Not that you need to read too much into it, although Eddie turning inward even before the gravitational anomaly appears and seeing parts of his life collapse is right there. It's odd to see Aaron Moorhead playing a part outside of his own films, but apparently it's not uncommon, and he's got an easy everyman presence. The gags are good, it looks nice, and overall the short is a nifty little nugget.

Glorious

* * * (out of four)
Seen 21 July 2022 in Auditorium des Diplõmés de la SGWU (Fantasia Festival, DCP)

Glorious is a fairly short feature but that it gets that far is pretty impressive since it often seems to have the scale of a short film that would probably top out at 15 minutes. Instead, it keeps going, and going, and while a lot of movies like this would probably wear out their welcome fairly quickly, this one gets viewers to settle in and enjoy - it's well enough done that one is happy to stick around for the blood and claustrophobia until director Rebekah McKendry is ready to let them go.

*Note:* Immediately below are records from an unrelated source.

-- ==== Sys2Proof/Tests/Slice0.lean ====
section
/-! SUPPORT. Tests: each well-formedness check refuses an ill-formed term; each command's word, written out
bit by bit from R51 and R52, decodes to it; one or two small steps per command with values from
spec/95_test_vectors.md; and a witness that the hypotheses of each statement can be met. -/

namespace Sys2Proof.Tests
open Sys2Proof Sys2Proof.Machine

/-- A field of the state an outcome goes on with. -/
def after {α : Type} (f : State → α) : StepResult → Option α
  | .next t => some (f t)
  | .fault _ => none
  | .refused _ => none

/-- The result registers and the error code, as the tables of spec/95_test_vectors.md list them. -/
def numbers (t : State) : Nat × Nat × Nat := (t.r, t.g, t.err.toNat)

/-- The output block, OUT_LEN, R and the error code. -/
def block (t : State) : List Byte × Nat × Nat × Nat :=
  (t.outBuf.bytesFrom 0 t.outLen.toNat, t.outLen.toNat, t.r, t.err.toNat)

/-- A small machine: `MAXBYTES = 4`, the key (17, 3233) and the block [0x41] loaded. -/
def idle : State := { State.resetWith ⟨4, 0x10000, 3⟩ with
  a := 65, b := 2, e := 17, n := 3233, inBuf := Memory.ofBytes [0x41#8], inLen := 1 }

/-- The same machine with MODEXP in flight. -/
def flying : State := { idle with busy := true, curCmd := 0x00000002#32 }

/-! ## Well-formedness: an ill-formed term for each check (R5, R6, R51, R52) -/

theorem test_maxBytes_not_multiple_of_four : Config.maxBytesOk ⟨6, 0, 0⟩ = false := by decide
theorem test_maxBytes_zero : Config.maxBytesOk ⟨0, 0, 0⟩ = false := by decide
theorem test_maxBytes_too_large : Config.maxBytesOk ⟨4100, 0, 0⟩ = false := by decide
theorem test_base_not_aligned : Config.baseOk ⟨4, 0x8000, 0⟩ = false := by decide
theorem test_config_bounds : Config.ok ⟨4, 0x10000, 9⟩ = true ∧ Config.ok ⟨4096, 0, 0⟩ = true := by decide
theorem test_rsv_bit_set : rsvOk 0x00000012#32 = false ∧ rsvOk 0x80000001#32 = false := by decide
theorem test_opcode_reserved : opcodeOk 0x00000006#32 = false ∧ opcodeOk 0x0000000F#32 = false := by decide
theorem test_reserved_words_not_ok :
    commandWordOk 0x00000007#32 = false ∧ commandWordOk 0x00000012#32 = false := by decide
theorem test_assigned_words_ok :
    commandWordOk 0x00000000#32 = true ∧ commandWordOk 0x00000005#32 = true := by decide

/-! ## Decoding: RSV = 0 in bits [31:4], then `oooo` (R51), with the opcodes of R52 -/

theorem test_decode_nop : decode 0b00000000000000000000000000000000#32 = .ok .nop := by decide
theorem test_decode_modmul : decode 0b00000000000000000000000000000001#32 = .ok .modmul := by decide
theorem test_decode_modexp : decode 0b00000000000000000000000000000010#32 = .ok .modexp := by decide
theorem test_decode_modinv : decode 0b00000000000000000000000000000011#32 = .ok .modinv := by decide
theorem test_decode_encBlock : decode 0b00000000000000000000000000000100#32 = .ok .encBlock := by decide
theorem test_decode_decBlock : decode 0b00000000000000000000000000000101#32 = .ok .decBlock := by decide
theorem test_decode_reserved_opcode :
    decode 0b00000000000000000000000000000110#32 = .error .reservedOpcode := by decide
theorem test_decode_reserved_bits :
    decode 0b00000000000000000000000000010010#32 = .error .reservedBits := by decide
theorem test_table_words : decodeTableWord 32 4 = some .encBlock ∧ decodeTableWord 32 7 = none ∧
    decodeTableWord 40 0x100000001 = none := by decide

/-! ## The commands -/

/-- Table 2.1: NOP after reset, with N = 0. -/
theorem test_nop_completes : after State.statusWord (step (State.reset.withFetchWord 32 0)) = some 0x00000002#32 := by
  decide

/-- Table 2.1: `0x0000_000F` gives ILLEGAL_CMD ahead of MODULUS_ZERO. -/
theorem test_reserved_completes : after State.statusWord (step (State.reset.withFetchWord 32 0xF)) = some 0x00000012#32 := by
  decide

/-- Table 2.2, first row. -/
theorem test_modmul_square :
    after numbers (exec .modmul { State.reset with a := 2790, b := 2790, n := 3233 }) = some (2269, 0, 0) := by
  decide

/-- Table 2.2: operands far above N, exact. -/
theorem test_modmul_wide :
    after numbers (exec .modmul { State.reset with a := 2 ^ 127, b := 2 ^ 127, n := 2 ^ 61 - 1 })
      = some (1024, 0, 0) := by decide

/-- Table 2.3: W3. -/
theorem test_modexp_encrypts :
    after numbers (exec .modexp { State.reset with a := 65, e := 17, n := 3233 }) = some (2790, 0, 0) := by decide

/-- Table 2.3: `0^0 = 1`; N = 1 gives 0; A >= N. -/
theorem test_modexp_corners :
    after numbers (exec .modexp { State.reset with n := 5 }) = some (1, 0, 0) ∧
    after numbers (exec .modexp { State.reset with a := 7, n := 1 }) = some (0, 0, 0) ∧
    after numbers (exec .modexp { State.reset with a := 5000, e := 3, n := 3233 }) = some (2493, 0, 0) := by decide

/-- Table 2.4: W2; A >= N; N = 1. -/
theorem test_modinv_inverse :
    after numbers (exec .modinv { State.reset with a := 17, n := 3120 }) = some (2753, 1, 0) ∧
    after numbers (exec .modinv { State.reset with a := 10, n := 7 }) = some (5, 1, 0) ∧
    after numbers (exec .modinv { State.reset with a := 5, n := 1 }) = some (0, 1, 0) := by decide

/-- Table 2.4: NOT_COPRIME keeps R and writes the gcd; MODULUS_ZERO comes first. -/
theorem test_modinv_fails :
    after numbers (exec .modinv { State.reset with a := 6, n := 3120, r := 2753 }) = some (2753, 6, 4) ∧
    after numbers (exec .modinv { State.reset with a := 0, n := 7 }) = some (0, 7, 4) ∧
    after numbers (exec .modinv { State.reset with a := 0, n := 0 }) = some (0, 0, 2) := by decide

/-- Table 2.5: W3, and the leading zero of W8. -/
theorem test_encBlock_pads :
    after block (exec .encBlock idle) = some ([0x0A#8, 0xE6#8], 2, 2790, 0) ∧
    after block (exec .encBlock { idle with inBuf := Memory.ofBytes [0x0D#8] }) = some ([0x00#8, 0x2F#8], 2, 47, 0) := by
  decide

/-- Table 2.5: LENGTH for len > L - 1; an empty block. -/
theorem test_encBlock_lengths :
    after block (exec .encBlock { idle with inLen := 2 }) = some ([], 0, 0, 3) ∧
    after block (exec .encBlock { idle with inLen := 0 }) = some ([0x00#8, 0x00#8], 2, 0, 0) := by decide

/-- Table 2.5: W4, and m = 0 with an empty output. -/
theorem test_decBlock_minimal :
    after block (exec .decBlock { idle with e := 2753, inBuf := Memory.ofBytes [0x0A#8, 0xE6#8], inLen := 2 })
      = some ([0x41#8], 1, 65, 0) ∧
    after block (exec .decBlock { idle with e := 2753, inBuf := [], inLen := 2 }) = some ([], 0, 0, 0) := by decide

/-- Table 2.5: c >= N with an output of L bytes; LENGTH for len > L. -/
theorem test_decBlock_lengths :
    after block (exec .decBlock { idle with e := 2753, inBuf := Memory.ofBytes [0xFF#8, 0xFF#8], inLen := 2 })
      = some ([0x01#8, 0x11#8], 2, 273, 0) ∧
    after block (exec .decBlock { idle with e := 2753, inLen := 3 }) = some ([], 0, 0, 3) := by decide

/-! ## The bus and the lifecycle -/

/-- Table 2.6: reads of ID, PARAM, CMD and three reserved offsets. -/
theorem test_bus_reads :
    (State.reset.busRead 0x0000).resp = .data 0x4D454501#32 ∧
    (State.reset.busRead 0x0004).resp = .data 0x00000100#32 ∧
    (State.reset.busRead 0x000C).resp = .data 0#32 ∧ (State.reset.busRead 0x0020).resp = .data 0#32 ∧
    (State.reset.busRead 0x9000).resp = .data 0#32 ∧ (State.reset.busRead 0x1400).resp = .data 0#32 := by decide

/-- Table 2.6: the two bus errors. -/
theorem test_bus_errors :
    (State.reset.hostAccess (.read 0x0002 .w32)).resp = .busError 0x0002 ∧
    (State.reset.hostAccess (.write 0x1000 .w8 0x1#4 0x05#32)) = { State.reset with resp := .busError 0x1000 } := by
  decide

/-- Table 2.6: the word order of a big-integer register, and NLEN. -/
theorem test_big_register_words :
    ((((State.reset.busWrite 0x4000 0x00001321#32).busWrite 0x4008 0xFFFFFF72#32).busWrite 0x400C 0xFFFFFFFF#32).n
      = 0xffffffffffffff720000000000001321) ∧
    ((State.reset.busWrite 0x4000 0x00001321#32).busRead 0x001C).resp = .data 2#32 := by decide

/-- Table 2.6: the byte order of IN_BUF; the reserved bits of IN_LEN and CTRL. -/
theorem test_buffer_and_reserved_bits :
    (State.reset.busWrite 0x7000 0x2D415352#32).inBuf.bytesFrom 0 4 = [0x52#8, 0x53#8, 0x41#8, 0x2D#8] ∧
    ((State.reset.busWrite 0x0014 0x00012345#32).busRead 0x0014).resp = .data 0x00002345#32 ∧
    ((State.reset.busWrite 0x0008 0xFFFFFFFD#32).busRead 0x0008).resp = .data 0x00000001#32 := by decide

/-- Table 2.1: a second command is refused, an operand write is dropped; W1C clears all three bits. -/
theorem test_hazard_bits :
    after State.statusWord (engineTurn ((State.reset.busWrite 0x000C 0#32).busWrite 0x000C 2#32)) = some 0x00000006#32 ∧
    after State.statusWord (engineTurn ((State.reset.busWrite 0x000C 0#32).busWrite 0x1000 5#32)) = some 0x0000000A#32 ∧
    ({ State.reset with done := true, ovr := true, wbusy := true }.busWrite 0x0010 0xE#32).statusWord = 0#32 := by
  decide

/-- Table 2.1, last row: a soft reset abandons a command; table 2.7: R is read-only while busy too. -/
theorem test_soft_reset :
    (flying.busWrite 0x0008 3#32).arch = State.resetWith flying.cfg ∧
    flying.busWrite 0x5000 7#32 = { flying with resp := .written } := by decide

/-- R91: IRQ needs both IRQ_EN and DONE. -/
theorem test_irq : after State.irq (exec .nop { State.reset with irqEn := true }) = some true ∧
    after State.irq (exec .nop State.reset) = some false := by decide

/-- The word placed by withFetchWord runs at the very next step, before anything listed. -/
theorem test_withFetchWord_runs_next :
    after State.r (step ({ idle with agenda := [.resetAssert] }.withFetchWord 32 2)) = some 2790 := by decide

/-- R61: with nothing listed and nothing in flight, a step changes nothing. -/
theorem test_reset_state_rests : after id (step State.reset) = some State.reset := by decide

/-- R76's trace for `mm(2790, 2790)`, and R72's for `egcd_ref(17, 3120)` and `egcd_ref(5, 1)`. -/
theorem test_reference_traces :
    barrettMu 3233 = 5189 ∧ barrettQuotient 3233 7784100 = 2407 ∧ modmulRef 2790 2790 3233 = 2269 ∧
    modexpRef 65 17 3233 = 2790 ∧ egcdRef 17 3120 = (2753, 1) ∧ egcdRef 5 1 = (0, 1) := by decide

/-! ## Witnesses: for each statement with hypotheses, states and operands that meet all of them, one for
each clause, at a boundary of its range. The name says whose hypotheses they are. -/

theorem test_inv_idle : idle.Inv where
  config := by decide
  registers := by unfold State.registersFit; decide
  buffers := by unfold State.buffersFit; decide
  status := by unfold State.statusFits; decide
  held := by unfold State.resetHeld; decide

theorem test_inv_flying : flying.Inv where
  config := by decide
  registers := by unfold State.registersFit; decide
  buffers := by unfold State.buffersFit; decide
  status := by unfold State.statusFits; decide
  held := by unfold State.resetHeld; decide

theorem test_engineNext_nil : flying.engineNext := .inl rfl

theorem test_engineNext_cons : ({ flying with agenda := [.engine] } : State).engineNext := .inr ⟨[], rfl⟩

/-- A write of `w` to the offset `off` of the small machine. -/
def wrote (off : Nat) (w : Word) : Access := .write (idle.cfg.base + off) .w32 0xF#4 w

theorem test_witness_DecodeEncodeAgree : decode 0x00000005#32 = .ok .decBlock := by decide

theorem test_witness_DecodingFollowsTheOpcodeMap :
    (0x00000010#32).toNat / 16 ≠ 0 ∧ (0x0000000F#32).toNat / 16 = 0 ∧ 0x6 ≤ (0x0000000F#32).toNat % 16 ∧
    (0x00000006#32).toNat / 16 = 0 ∧ 0x6 ≤ (0x00000006#32).toNat % 16 ∧
    (∀ k ∈ [0, 1, 2, 3, 4, 5], (BitVec.ofNat 32 k).toNat / 16 = 0 ∧ (BitVec.ofNat 32 k).toNat % 16 = k) ∧
    ({ flying with curCmd := 0x12#32 } : State).busy = true ∧
    decode ({ flying with curCmd := 0x12#32 } : State).curCmd = .error .reservedBits ∧
    idle.cfg.ok = true ∧ idle.busy = false := by decide

theorem test_witness_StepRunsDecodedCommand :
    (flying.busy = true ∧ flying.engineNext ∧ decode flying.curCmd = .ok .modexp) ∧
    idle.busy = false ∧ idle.engineNext := ⟨⟨rfl, .inl rfl, by decide⟩, rfl, .inl rfl⟩

theorem test_witness_StepServesHostTransaction :
    ({ idle with agenda := [.host (wrote 8 1#32)] } : State).agenda = .host (wrote 8 1#32) :: [] ∧
    ({ idle with agenda := [.host (wrote 8 1#32)] } : State).rstLine = false ∧
    ({ State.resetWith idle.cfg with rstLine := true, agenda := [.host (wrote 8 1#32)] } : State).rstLine = true := by
  decide

theorem test_witness_CmdWriteWhileIdleStartsCommand :
    idle.cfg.ok = true ∧ idle.rstLine = false ∧ idle.busy = false ∧
    ({ idle with agenda := [.host (wrote 0xC 2#32)] } : State).agenda
      = .host (.write (idle.cfg.base + 0x000C) .w32 0xF#4 2#32) :: [] := by decide

theorem test_witness_CmdWriteWhileBusyIsRefused :
    flying.cfg.ok = true ∧ flying.rstLine = false ∧ flying.busy = true ∧
    ({ flying with agenda := [.host (wrote 0xC 1#32)] } : State).agenda
      = .host (.write (flying.cfg.base + 0x000C) .w32 0xF#4 1#32) :: [] := by decide

theorem test_witness_CompletionChangesOnlyResultsAndStatus : flying.busy = true ∧ flying.engineNext :=
  ⟨rfl, .inl rfl⟩

/-- R63: a state for each line of the table of checks, in its order, and one that passes them all. -/
theorem test_witness_CompletionChecksInOrder :
    flying.busy = true ∧ flying.engineNext ∧
    6 ≤ ({ flying with curCmd := 6#32 } : State).curCmd.toNat ∧
    ({ flying with curCmd := 1#32, n := 0 } : State).n = 0 ∧
    byteLength flying.n - 1 < ({ flying with curCmd := 4#32, inLen := 2 } : State).inLen.toNat ∧
    byteLength flying.n < ({ flying with curCmd := 5#32, inLen := 3 } : State).inLen.toNat ∧
    Nat.gcd 61 ({ flying with curCmd := 3#32, a := 61 } : State).n ≠ 1 ∧ flying.n ≠ 0 :=
  ⟨rfl, .inl rfl, by decide, rfl, by decide, by decide, by decide, by decide⟩

theorem test_witness_NopCompletes : idle.busy = false := rfl

theorem test_witness_ReservedWordCompletesIllegal :
    flying.busy = true ∧ flying.engineNext ∧ 0x6 ≤ (0x00000006#32).toNat % 16 ∧
    0x6 ≤ (0x0000000F#32).toNat % 16 ∧ (0x00000010#32).toNat / 16 ≠ 0 ∧ (0xFFFFFFFF#32).toNat / 16 ≠ 0 :=
  ⟨rfl, .inl rfl, by decide, by decide, by decide, by decide⟩

theorem test_witness_ModmulResult : ({ idle with n := 0 } : State).n = 0 ∧ idle.n ≠ 0 := by decide

theorem test_witness_ModexpResult : ({ idle with n := 0 } : State).n = 0 ∧ ({ idle with n := 1 } : State).n ≠ 0 := by
  decide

It opens with Wes (Ryan Kwanten) awakening from a nightmare in his car and calling ex-girlfriend Brenda (Sylvia Grace Crim) again before walking around the rest stop he's arrived at. Answering the call of nature, he's greeted by a voice from the next stall (J.K. Simmons), and while he's not really one to talk while he does his business, something is very strange - the weird drawing of a monster on the stall's wall has a hole in the center, but it seems like a black void rather than offering a clear view of the other person. Well, the other being; Wes is sharing a men's room with "Ghatanovawa", a very lonely, very old god. And he cannot leave until he does something for Ghat - something which will have dire consequences for the entire universe if he doesn't.

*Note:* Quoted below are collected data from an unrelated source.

-- ==== Sys2Proof/Machine/IndexMem.lean ====
section
/-! DEFINITION. The index register and memory instructions: ANNN, FX1E, FX29, FX33, FX55, FX65 (45_index_memory.md R141). Loads and
stores leave I alone (R147). -/

namespace Sys2Proof.Machine

/-- ANNN (R140). -/
def execLdI (nnn : Addr) (s : State) : Host.Outcome State Fault Refusal :=
  .next (s.setI (zextAddr nnn)).advance

/-- FX1E: VF <- overflow first, then I <- (I + V[X]) mod 0x1000 with the V[X] it now sees (R142; log 10). -/
def execAddI (x : Reg) (s : State) : Host.Outcome State Fault Refusal :=
  let flagged := s.setV Reg.F (indexOverflowFlag (s.getV x) s.i)
  .next (flagged.setI (indexSum flagged.i (flagged.getV x))).advance

/-- FX29 (R143). -/
def execLdF (x : Reg) (s : State) : Host.Outcome State Fault Refusal :=
  .next (s.setI (glyphAddr (s.getV x))).advance

/-- FX33: hundreds, tens and ones of V[X] at I, I+1, I+2 (R144). -/
def execLdB (x : Reg) (s : State) : Host.Outcome State Fault Refusal :=
  let s1 := s.memWrite (s.indexed 0) (hundreds (s.getV x))
  let s2 := s1.memWrite (s1.indexed 1) (tens (s1.getV x))
  let s3 := s2.memWrite (s2.indexed 2) (ones (s2.getV x))
  guardAccess (s.indexed 0) 3 (.next s3.advance)

/-- FX55: V0..VX stored from I up, X + 1 bytes (R145). -/
def execStRegs (x : Reg) (s : State) : Host.Outcome State Fault Refusal :=
  guardAccess (s.indexed 0) (x.val + 1) (.next (State.storeRun (x.val + 1) s).advance)

/-- FX65: V0..VX loaded from I up, X + 1 bytes (R146). -/
def execLdRegs (x : Reg) (s : State) : Host.Outcome State Fault Refusal :=
  guardAccess (s.indexed 0) (x.val + 1) (.next (State.loadRun (x.val + 1) s).advance)

end Sys2Proof.Machine
end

This is functionally a one-man show, by and large - Ryan Kwanten has a couple scenes with other people, mostly in flashbacks or before he goes into the restroom, but for most of the movie it's him and a disembodied voice, and it's a funny performance, full of annoyance, fear, and anger, the self-loathing that the audience saw a bit of early on sneaking in, and maybe it's more compelling because there's a hint of something else that the audience doesn't quite grasp until the end and/or a second watch. It's also good physical comedy, not usually broad slapstick but very much someone who doesn't know how to react and sort of foals around, slipping up.

J.K. Simmons is doing the opposite, of course, giving a vocal performance that is utterly sincere and level, almost soothing when he doesn't have to be stem, even when talking about the secret mythology of the Universe and other such absurd things. On the other hand, he makes Ghat have a bit of a sense of wonder about the more mundane human things. He pushed and pulls at how weird and scary the whole situation is like a pro.

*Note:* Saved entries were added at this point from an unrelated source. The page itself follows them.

-- ==== Sys2Proof/Machine/Dispatch.lean ====
section
/-! DEFINITION. The dispatch: one arm per instruction, each one call of its meaning (40_cycle.md R83). -/

namespace Sys2Proof.Machine

/-- The executor phase of the instruction `i` (R83): each instruction writes PC itself. -/
def exec (i : Instr) (s : State) : Host.Outcome State Fault Refusal :=
  match i with
  | .cls => Sys2Proof.Machine.execCls s
  | .ret => Sys2Proof.Machine.execRet s
  | .jp nnn => Sys2Proof.Machine.execJp nnn s
  | .call nnn => Sys2Proof.Machine.execCall nnn s
  | .seImm x nn => Sys2Proof.Machine.execSeImm x nn s
  | .sneImm x nn => Sys2Proof.Machine.execSneImm x nn s
  | .seReg x y => Sys2Proof.Machine.execSeReg x y s
  | .ldImm x nn => Sys2Proof.Machine.execLdImm x nn s
  | .addImm x nn => Sys2Proof.Machine.execAddImm x nn s
  | .ldReg x y => Sys2Proof.Machine.execLdReg x y s
  | .orReg x y => Sys2Proof.Machine.execOrReg x y s
  | .andReg x y => Sys2Proof.Machine.execAndReg x y s
  | .xorReg x y => Sys2Proof.Machine.execXorReg x y s
  | .addReg x y => Sys2Proof.Machine.execAddReg x y s
  | .sub x y => Sys2Proof.Machine.execSub x y s
  | .shr x y => Sys2Proof.Machine.execShr x y s
  | .subn x y => Sys2Proof.Machine.execSubn x y s
  | .shl x y => Sys2Proof.Machine.execShl x y s
  | .sneReg x y => Sys2Proof.Machine.execSneReg x y s
  | .ldI nnn => Sys2Proof.Machine.execLdI nnn s
  | .jpV0 nnn => Sys2Proof.Machine.execJpV0 nnn s
  | .rnd x nn => Sys2Proof.Machine.execRnd x nn s
  | .drw x y n => Sys2Proof.Machine.execDrw x y n s
  | .skp x => Sys2Proof.Machine.execSkp x s
  | .sknp x => Sys2Proof.Machine.execSknp x s
  | .ldVxDt x => Sys2Proof.Machine.execLdVxDt x s
  | .ldVxK x => Sys2Proof.Machine.execLdVxK x s
  | .ldDtVx x => Sys2Proof.Machine.execLdDtVx x s
  | .ldStVx x => Sys2Proof.Machine.execLdStVx x s
  | .addI x => Sys2Proof.Machine.execAddI x s
  | .ldF x => Sys2Proof.Machine.execLdF x s
  | .ldB x => Sys2Proof.Machine.execLdB x s
  | .stRegs x => Sys2Proof.Machine.execStRegs x s
  | .ldRegs x => Sys2Proof.Machine.execLdRegs x s

end Sys2Proof.Machine
end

And it's plenty weird; the setting may not seem to afford the filmmakers a lot of room to play, but they find ways: There's graffiti that seems to get a little creeper with each glance, as Ghat's claims become more likely, quick glances at his gruesome true firm, bits of effects and neat staging when he tries to escape, and lots of wet gore when he goes too far. And considering the obvious Lovecraft influence, there's plenty of time to get cosmic as well.

Eventually, it's time to wrap, and maybe the film isn't quite as strong at that point - the ultimate mechanism feels a bit arbitrary and an element or two feel like they could have been made a little more explicit. Still, the film does ultimately earn its finale, building something impressive out of what could have been a short gag film.